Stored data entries
··········

/-- The prompt in template order, its citation entries, and where the question starts (07 R192). -/
def buildPrompt (b : List Byte) (question : List Nat) (placed : List Placed) : List PackSeg → List Nat → List Nat × List Byte × Nat
  | [], ts => (ts, [], noWhich)
  | g :: gs, ts =>
    match g.kind with
    | 0 => buildPrompt b question placed gs (ts ++ packPool b g.off g.count)
    | 1 =>
      let (here, cites) := placePassages b g true ts.length placed
      let (all, more, q) := buildPrompt b question placed gs (ts ++ here)
      (all, cites ++ more, q)
    | _ =>
      let (all, cites, _) := buildPrompt b question placed gs (ts ++ question)
      (all, cites, ts.length)

/-- Pack, on the seats of the re-rank hand, places candidates under the budget and builds the prompt, the header and the citation map; an
unrepaired fault of its stock kernel ends the command (01 R20, 07 R191 to R193). -/
def execPack (cmd : PackRun) (s : State) : Res :=
  .next (match s.pipe? cmd.cmd with
    | none => s
    | some p =>
      if p.stage ≠ 11 then s
      else
        let b := p.packBlock
        let question := if has (fun g => g.kind == 2) (packSegs b) then
          ((p.tokens.find? (fun x => x.1 == packDeck b)).map (fun x => x.2)).getD [] else []
        let fixed := packText b + question.length
        if fixed > packBudget b then s.failPipe cmd.cmd St.badParam
        else if s.noSeats then s.failPipe cmd.cmd St.aborted
        else if !s.handSeated p.rerankHand then s
        else if cmd.faulted then (s.stageFault p.tenant p.rerankHand).failPipe cmd.cmd St.aborted
        else
          match (packSegs b).find? (fun g => g.kind == 1) with
          | none => s
          | some g =>
            let f := fillBudget b g p.candidates
              { placed := [], fingerprints := [], room := packBudget b - fixed, dup := 0, skip := 0, truncated := false }
            let order := if packFlag b 1 then f.placed.reverse else f.placed
            let (prompt, cites, qs) := buildPrompt b question order (packSegs b) []
            let s := ((s.bumpBy 0x000F040C f.dup).bumpBy 0x000F0410 f.skip).bumpBy 0x000F0414 (boolNat f.truncated)
            let header := leBytes 4 prompt.length ++ leBytes 2 f.placed.length
              ++ leBytes 2 (boolNat f.truncated + 2 * boolNat p.queryCut + 4 * boolNat (p.lost > 0)) ++ leBytes 2 p.taken
              ++ leBytes 2 f.dup ++ leBytes 2 f.skip ++ leBytes 2 p.lost ++ leBytes 4 qs ++ leBytes 4 question.length
              ++ leBytes 4 (packBudget b - prompt.length) ++ leBytes 4 (64 + packMap b) ++ leBytes 8 p.snapshot ++ leBytes 24 0
            s.updPipe cmd.cmd (fun p => { p with
              out := header ++ cites, prompt := prompt, partial' := p.partial' || decide (p.lost > 0), stage := 12 }))

/-! ### Return (01 R24 to R28) -/

/-- The output is written, what it does not take being left as it was at intake, and undefined where another command in flight had the same range
(07 R194, notes/assumptions/7.md); then the completion entry; with GENERATE the citation map is written and the prompt handed to
a generation request (01 R24 to R28, 07 R192). -/
def execPipeReturn (cmd : Nat) (s : State) : Res :=
  .next (match s.pipe? cmd with
    | none => s
    | some p =>
      if p.stage ≠ 12 then s
      else
        let b := p.packBlock
        match s.outKey p with
        | none => (s.dropPipe cmd).reject cmd
        | some k =>
          let s := (s.wr k p.under).wr k p.out
          let s := if p.genBlock.isEmpty then s.wr (k + 64 + packMap b) (p.prompt.flatMap (leBytes 4)) else s
          let s := if p.shared then s.spoilOut p else s
          let status := if p.partial' then St.part else St.ok
          if p.genBlock.isEmpty then (s.dropPipe cmd).complete cmd status 0 0 0
          else if s.genBad p.tenant cmd p.genBlock || p.prompt.isEmpty then ((s.spoilOut p).dropPipe cmd).fail cmd St.badParam
          else
            let s := (s.updPipe cmd (fun p => { p with stage := 13 })).genAdmit cmd p.tenant p.genBlock p.prompt status s.noSeats
            if (s.cmd? cmd).isNone then ((s.pipes.filter (fun p => p.cmd == cmd)).foldl State.spoilOut s).dropPipe cmd else s)

end Sys2Proof.Machine
end

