/-- The PWR_ block (19 R517 to R523). -/
def State.pwrReg (s : State) (off : Nat) : Nat :=
  let p := s.power
  match off with
  | 0x00 => at' 31 (boolNat p.capErr) + at' 16 p.activeW + p.capW
  | 0x04 => at' 15 (boolNat p.cfgDefault) + at' 14 (boolNat s.flt.phaseLimit) + at' 13 (boolNat s.flt.converterLimit)
      + at' 12 (boolNat (decide (p.capLevel < 16))) + at' 11 (boolNat (decide (p.dip ≠ 0))) + p.issueLevel
  | 0x08 => at' 16 p.millivolts + p.watts
  | 0x0C => at' 10 (boolNat p.resetTrip) + at' 9 (boolNat p.resetFoldBrown) + at' 8 (boolNat p.resetBrown) + at' 4 p.prevKind + p.kind
  | 0x10 => at' 31 (boolNat p.wakeValid) + at' 8 p.wakeCause + p.wakeLink
  | 0x30 => s.counter 0x00010030
  | 0x34 => s.counter 0x00010034
  | 0x38 => p.commits
  | _ =>
    if 0x20 ≤ off && off < 0x30 then
      sumNat ((List.range 32).map (fun i => at' i (boolNat (s.powered (8 * (off - 0x20) + i) && decide (8 * (off - 0x20) + i < 98)))))
    else 0

/-! ### CMD_, DLR_ (18 R465, R466, R471, 14 R380 to R383) -/

/-- TENANT_STATE and CMD_T_STATE (18 R471). -/
def State.tenantState (s : State) (t : Nat) : Nat :=
  let x := s.tenant t
  at' 31 (boolNat x.faulted) + at' 30 (boolNat x.reset.isSome) + at' 29 (boolNat x.live) + at' 16 x.cause
    + sumNat ((List.range 16).map (fun q => at' q (boolNat (s.queue t q).isSome)))

/-- The CMD_ block. -/
def State.cmdReg (s : State) (off : Nat) : Nat :=
  let a := s.admin
  match off with
  | 0x00 => at' 31 (boolNat a.enable) + at' 30 (boolNat a.active) + at' 29 (boolNat a.err) + at' 24 a.entriesLog2.toNat + a.pasid.toNat
  | 0x04 => a.sqBase.toNat % 2 ^ 32
  | 0x08 => a.sqBase.toNat / 2 ^ 32
  | 0x0C => a.cqBase.toNat % 2 ^ 32
  | 0x10 => a.cqBase.toNat / 2 ^ 32
  | _ =>
    if 0x28 ≤ off && off ≤ 0x38 then s.counter (0x00020000 + off)
    else if 0x1000 ≤ off && off < 0x1100 then s.tenantState ((off - 0x1000) / 4)
    else 0

/-- Dealable seats of an M-die (14 R378). -/
def State.dealable (s : State) (d : Nat) : Nat :=
  min 80 (countWhere (fun g => s.variant.seatFitted g && (s.seat g).mode ≠ .quarantined) ((List.range 88).map (fun i => 88 * d + i)))

/-- DARK seats left in the kitty of an M-die (14 R381). -/
def State.kittyLeft (s : State) (d : Nat) : Nat :=
  countWhere (fun g => s.variant.seatFitted g && (s.seat g).mode = .dark) ((List.range 8).map (fun i => 88 * d + 80 + i))

/-- Seats that a tenant's hands hold (14 R382). -/
def State.heldSeats (s : State) (t : Nat) : Nat := sumNat ((s.hands.filter (fun x => x.valid && x.tenant == t)).map (fun x => x.seats.length))

/-- The per-hand block (14 R383). -/
def State.handReg (s : State) (h off : Nat) : Nat :=
  let x := s.hand h
  match off with
  | 0x00 => if x.valid then at' 16 x.seats.length + at' 8 x.tenant + at' 2 x.phase
      + at' 1 (boolNat (has (fun v => v.hand == h && v.saved.isSome && !v.stock && decide (x.seats.length < v.seatCount)) s.invs)) + 1 else at' 2 x.phase
  | 0x04 => x.model.getD 0xFFFFFFFF
  | 0x10 => x.swaps
  | 0x14 => x.reshards
  | 0x18 => x.suspends
  | _ => 0

/-- The DLR_ block. -/
def State.dlrReg (s : State) (off : Nat) : Nat :=
  match off with
  | 0x00 => at' 31 (boolNat s.dlr.err) + at' 16 s.dlr.runTricks + s.dlr.trickKcyc
  | 0x04 => at' 16 (s.dealable 1) + at' 8 (s.dealable 0) + s.dealable 0 + s.dealable 1
  | 0x08 => at' 24 (s.kittyLeft 1) + at' 20 (s.kittyLeft 0)
      + at' 12 (countWhere (fun x => x.mode = .idle) s.seats) + countWhere (fun x => x.valid) s.hands
  | _ =>
    if 0x10 ≤ off && off ≤ 0x1C then s.counter (0x00030000 + off)
    else if 0x1000 ≤ off && off < 0x1100 then at' 16 (s.heldSeats ((off - 0x1000) / 4)) + (s.tenant ((off - 0x1000) / 4)).seatLimit
    else if 0x2000 ≤ off && off < 0x2800 then s.handReg ((off - 0x2000) / 32) (off % 32)
    else 0

/-! ### SEAT_, AUD_ (02 R58 to R62, 03 R89 to R93) -/

/-- SEAT_MODE.STEADY_ACTIVE (02 R57). -/
def State.steadyActive (s : State) : Bool :=
  s.power.ready && s.seats.all (fun x => x.mode = .dark || x.mode = .quarantined || x.steady.on == s.steadyLoad)

/-- SEAT_STATE's code of a mode (02 R60). -/
def SeatMode.code : SeatMode → Nat
  | .dark => 0 | .idle => 1 | .dealt => 2 | .quarantined => 3

/-- The per-seat SEAT_ block but for its pairs. -/
def State.seatBlock (s : State) (g off : Nat) : Nat :=
  if !s.variant.seatFitted g then 0
  else
    let x := s.seat g
    match off with
    | 0x00 => at' 10 (boolNat (decide (g % 88 ≥ 80))) + at' 8 (g / 88) + g % 88
    | 0x04 => at' 16 (if x.mode = .quarantined then 3 else min 2 x.strikes.length) + (if x.mode = .dealt then at' 8 x.hand else 0) + x.mode.code
    | 0x28 => s.counter (0x00040000 + 0x100 * g + 0x28)
    | 0x2C => s.counter (0x00040000 + 0x100 * g + 0x2C)
    | _ => 0

/-- The SEAT_ block. -/
def State.seatRegs (s : State) (off : Nat) : Nat :=
  if off < 0xB000 then s.seatBlock (off / 0x100) (off % 0x100)
  else if off = 0x1F000 then at' 1 (boolNat s.steadyActive) + boolNat s.steadyLoad
  else 0

/-- AUD_PROBE_STATE (03 R93). -/
def Engine.stateReg (e : Engine) : Nat :=
  at' 4 (if e.mode = .quarantined then 3 else min 2 e.strikes.length)
    + (match e.mode with | .dark => 0 | .active => 1 | .quarantined => 3)

/-- The AUD_ block. -/
def State.audReg (s : State) (off : Nat) : Nat :=
  match off with
  | 0x00 => at' 8 (boolNat s.audCtrl.tolErr) + s.audCtrl.tolShift
  | 0x04 => at' 31 (boolNat s.audLast.valid) + at' 28 s.audLast.kind + at' 20 s.audLast.unit + at' 14 s.audLast.row + at' 8 s.audLast.col
  | 0x08 => at' 31 (boolNat s.audInject.arm) + at' 21 s.audInject.seat + at' 15 s.audInject.row + at' 9 s.audInject.col
      + at' 4 s.audInject.bit
  | 0x10 => s.counter 0x00060010
  | 0x14 => if s.variant = .v9720 then s.counter 0x00060014 else 0
  | _ =>
    if 0x1000 ≤ off && off < 0x2600 then
      (if s.variant.seatFitted ((off - 0x1000) / 0x20) then s.counter (0x00060000 + off) else 0)
    else if 0x3000 ≤ off && off < 0x3120 && s.variant ≠ .v9706 then
      (match off % 0x10 with
        | 0x8 => s.counter (0x00060000 + off)
        | 0xC => match s.search.engines[(off - 0x3000) / 0x10]? with | some e => e.stateReg | none => 0
        | _ => 0)
    else if 0x4000 ≤ off && off < 0x4010 && s.variant ≠ .v9706 then s.counter (0x00060000 + off)
    else 0

/-! ### Units (05 to 11) -/

/-- SRCH_STATUS (05 R161, 15 R403). -/
def State.srchStatus (s : State) : Nat :=
  if s.flt.sLost then 0
  else
    let busy (exact : Bool) : Bool := s.search.engines.any (fun e => e.work.any (fun w => w.exact == exact))
      || s.search.farWork.any (fun j => j.exact == exact && !j.queries.isEmpty)
    at' 17 (boolNat (busy true)) + at' 14 s.search.closed.length + at' 13 (boolNat (busy false))
      + (match s.search.collecting with | some b => b.queries.length | none => 0)

/-- The per-collection block but for its pairs (05 R163, R164). -/
def State.collBlock (s : State) (c off : Nat) : Nat :=
  match off with
  | 0x00 => match s.coll? c with
    | some x => at' 8 x.tenant + at' 1 (boolNat (!x.compacting.isEmpty || has (fun l => l.rewriting.isSome) x.lists)) + 1
    | none => 0
  | 0x04 => match s.coll? c with
    | some x => if s.variant = .v9706 then 0 else countWhere (fun y => y.place = .far) x.lists
    | none => 0
  | _ => if off ≥ 0x20 then s.counter (collReg c off) else 0

/-- The SRCH_ block (05 R159 to R164). -/
def State.srchReg (s : State) (off : Nat) : Nat :=
  if 0x1000 ≤ off && off < 0x2000 then s.collBlock ((off - 0x1000) / 0x40) (off % 0x40)
  else if s.variant = .v9706 then 0
  else
    match off with
    | 0x00 => at' 31 (boolNat s.search.err) + at' 13 s.search.window + s.search.batchMax
    | 0x04 => s.srchStatus
    | _ => if 0x30 ≤ off && off ≤ 0x40 then s.counter (0x00070000 + off) else 0

/-- The MELD_ block (06 R180). -/
def State.meldReg (s : State) (off : Nat) : Nat :=
  if s.variant ≠ .v9706 && 0x20 ≤ off && off ≤ 0x2C then s.counter (0x00080000 + off) else 0

/-- The TOK_ block (08 R217, R218). -/
def State.tokReg (s : State) (off : Nat) : Nat :=
  if 0x20 ≤ off && off ≤ 0x30 then s.counter (0x00090000 + off)
  else if 0x1000 ≤ off && off < 0x1200 then
    (match s.decks.find? (fun d => d.number == (off - 0x1000) / 4) with
      | some d => at' 16 d.fffd.length + at' 8 d.tenant + 1
      | none => 0)
  else 0

/-- The GRM_ block (09 R236, R237). -/
def State.grmReg (s : State) (off : Nat) : Nat :=
  if 0x20 ≤ off && off ≤ 0x34 then s.counter (0x000A0000 + off)
  else if 0x1000 ≤ off && off < 0x1400 then
    (match s.automata.find? (fun d => d.number == (off - 0x1000) / 4) with
      | some a => at' 16 (autDeck a.image % 128) + at' 8 a.tenant + at' 1 (autKind a.image % 2) + 1
      | none => 0)
  else 0

/-- The SRV_ block (10 R269 to R273). -/
def State.srvReg (s : State) (off : Nat) : Nat :=
  match off with
  | 0x00 => at' 31 (boolNat s.serving.ctrlErr) + at' 8 s.serving.parkLimit + s.serving.batchWait
  | 0x04 => at' 31 (boolNat s.serving.specErr) + at' 8 s.serving.retry + s.serving.throttleRun
  | 0x08 => at' 16 (countWhere (fun r => r.isParked) s.serving.reqs) + s.serving.reqs.length
  | _ =>
    if 0x40 ≤ off && off ≤ 0x78 then s.counter (0x000B0000 + off)
    else if 0x1000 ≤ off && off < 0x1100 then (s.tenant ((off - 0x1000) / 4)).weight
    else 0

/-- The per-table block but for its pairs (11 R302). -/
def State.embBlock (s : State) (n off : Nat) : Nat :=
  match off, s.table? n with
  | 0x00, some t => at' 16 (countWhere (fun m => m == s.me) t.remap) + at' 8 t.tenant + at' 2 (boolNat !t.emptySlots.isEmpty)
      + at' 1 (boolNat t.ckptNew.isSome) + 1
  | _, _ => 0

/-- The EMB_ block (11 R300 to R303). -/
def State.embReg (s : State) (off : Nat) : Nat :=
  match off with
  | 0x00 => at' 31 (boolNat s.embed.err) + s.embed.sketchShift
  | 0x04 => at' 16 (sumNat (s.embed.tables.map (fun t => t.steps.length))) + min 512 (ceilDiv s.combineUsed (2 ^ 20))
  | _ =>
    if 0x28 ≤ off && off ≤ 0x54 then s.counter (0x000C0000 + off)
    else if 0x1000 ≤ off && off < 0x3000 then s.embBlock ((off - 0x1000) / 0x20) (off % 0x20)
    else 0

/-! ### TIER_, FLS_, FLT_ (12, 13, 15) -/

/-- TIER_SPARE_STATE of a die (12 R309, R322). -/
def State.spareState (s : State) (d : Nat) : Nat :=
  let n := s.variant.channels d
  if n = 0 then 0
  else
    let x := s.tier.dies.getD d { lost := [], homing := [], beyond := 0 }
    let absorbed := x.lost.length - x.beyond
    let most := if n = 32 then 2 else 1
    let mib := if absorbed = 0 then 0 else if n = 32 && absorbed = 1 then 479 else 990
    at' 8 mib + at' 2 (boolNat (decide (absorbed ≥ most))) + (absorbed - x.homing.length)

/-- The TIER_ block (12 R306, R322 to R324). -/
def State.tierReg (s : State) (off : Nat) : Nat :=
  if 0x18 ≤ off && off ≤ 0x34 then s.counter (0x000D0000 + off)
  else if off = 0x40 then s.tier.assignable
  else if 0x100 ≤ off && off < 0x110 then s.spareState ((off - 0x100) / 4)
  else if 0x1000 ≤ off && off < 0x1800 then
    (let x := s.tenant ((off - 0x1000) / 0x20)
     match off % 0x20 with
     | 0x00 => x.t1.limit
     | 0x04 => ceilDiv x.t1.used 65536
     | 0x08 => x.t2.limit
     | 0x0C => ceilDiv x.t2.used 65536
     | 0x10 => x.t3.limit
     | 0x14 => ceilDiv x.t3.used 65536
     | _ => 0)
  else 0

/-- FLS_HEALTH (13 R357). -/
def State.flsHealth (s : State) : Nat :=
  let f := s.flash
  let erases := sumNat ((f.blks.filter (fun b => b.use ≠ .retired && (f.die (b.num / 4096)).1 = .good)).map (fun b => b.erases))
  at' 24 (min 255 (100 * erases / (3000 * max f.goodBlocks 1))) + at' 16 (min 100 (100 * f.bufferUsed / max s.variant.bufferBlocks 1))
    + countWhere (fun d => d.1 = .rebuilding || d.1 = .failed) f.dies

/-- FLS_DIE (13 R358). -/
def State.flsDie (s : State) (d : Nat) : Nat :=
  let x := s.flash.die d
  match x.1 with
  | .notFitted => 3
  | .good => at' 16 x.2 + at' 8 (d / 8)
  | .rebuilding => at' 16 x.2 + at' 8 (d / 8) + 1
  | .failed => at' 16 x.2 + at' 8 (d / 8) + 2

··········

WHAT THIS TASK INVOLVES: Your answer should be the exact lines above from the one with "let fixed := packText" through the one with "room := packBudget", both included, and nothing besides.

ANSWER BOX:
        let fixed := packText b + question.length
        if fixed > packBudget b then s.failPipe cmd.cmd St.badParam
        else if s.noSeats then s.failPipe cmd.cmd St.aborted
        else if !s.handSeated p.rerankHand then s
        else if cmd.faulted then (s.stageFault p.tenant p.rerankHand).failPipe cmd.cmd St.aborted
        else
          match (packSegs b).find? (fun g => g.kind == 1) with
          | none => s
          | some g =>
            let f := fillBudget b g p.candidates
              { placed := [], fingerprints := [], room := packBudget b - fixed, dup := 0, skip := 0, truncated := false }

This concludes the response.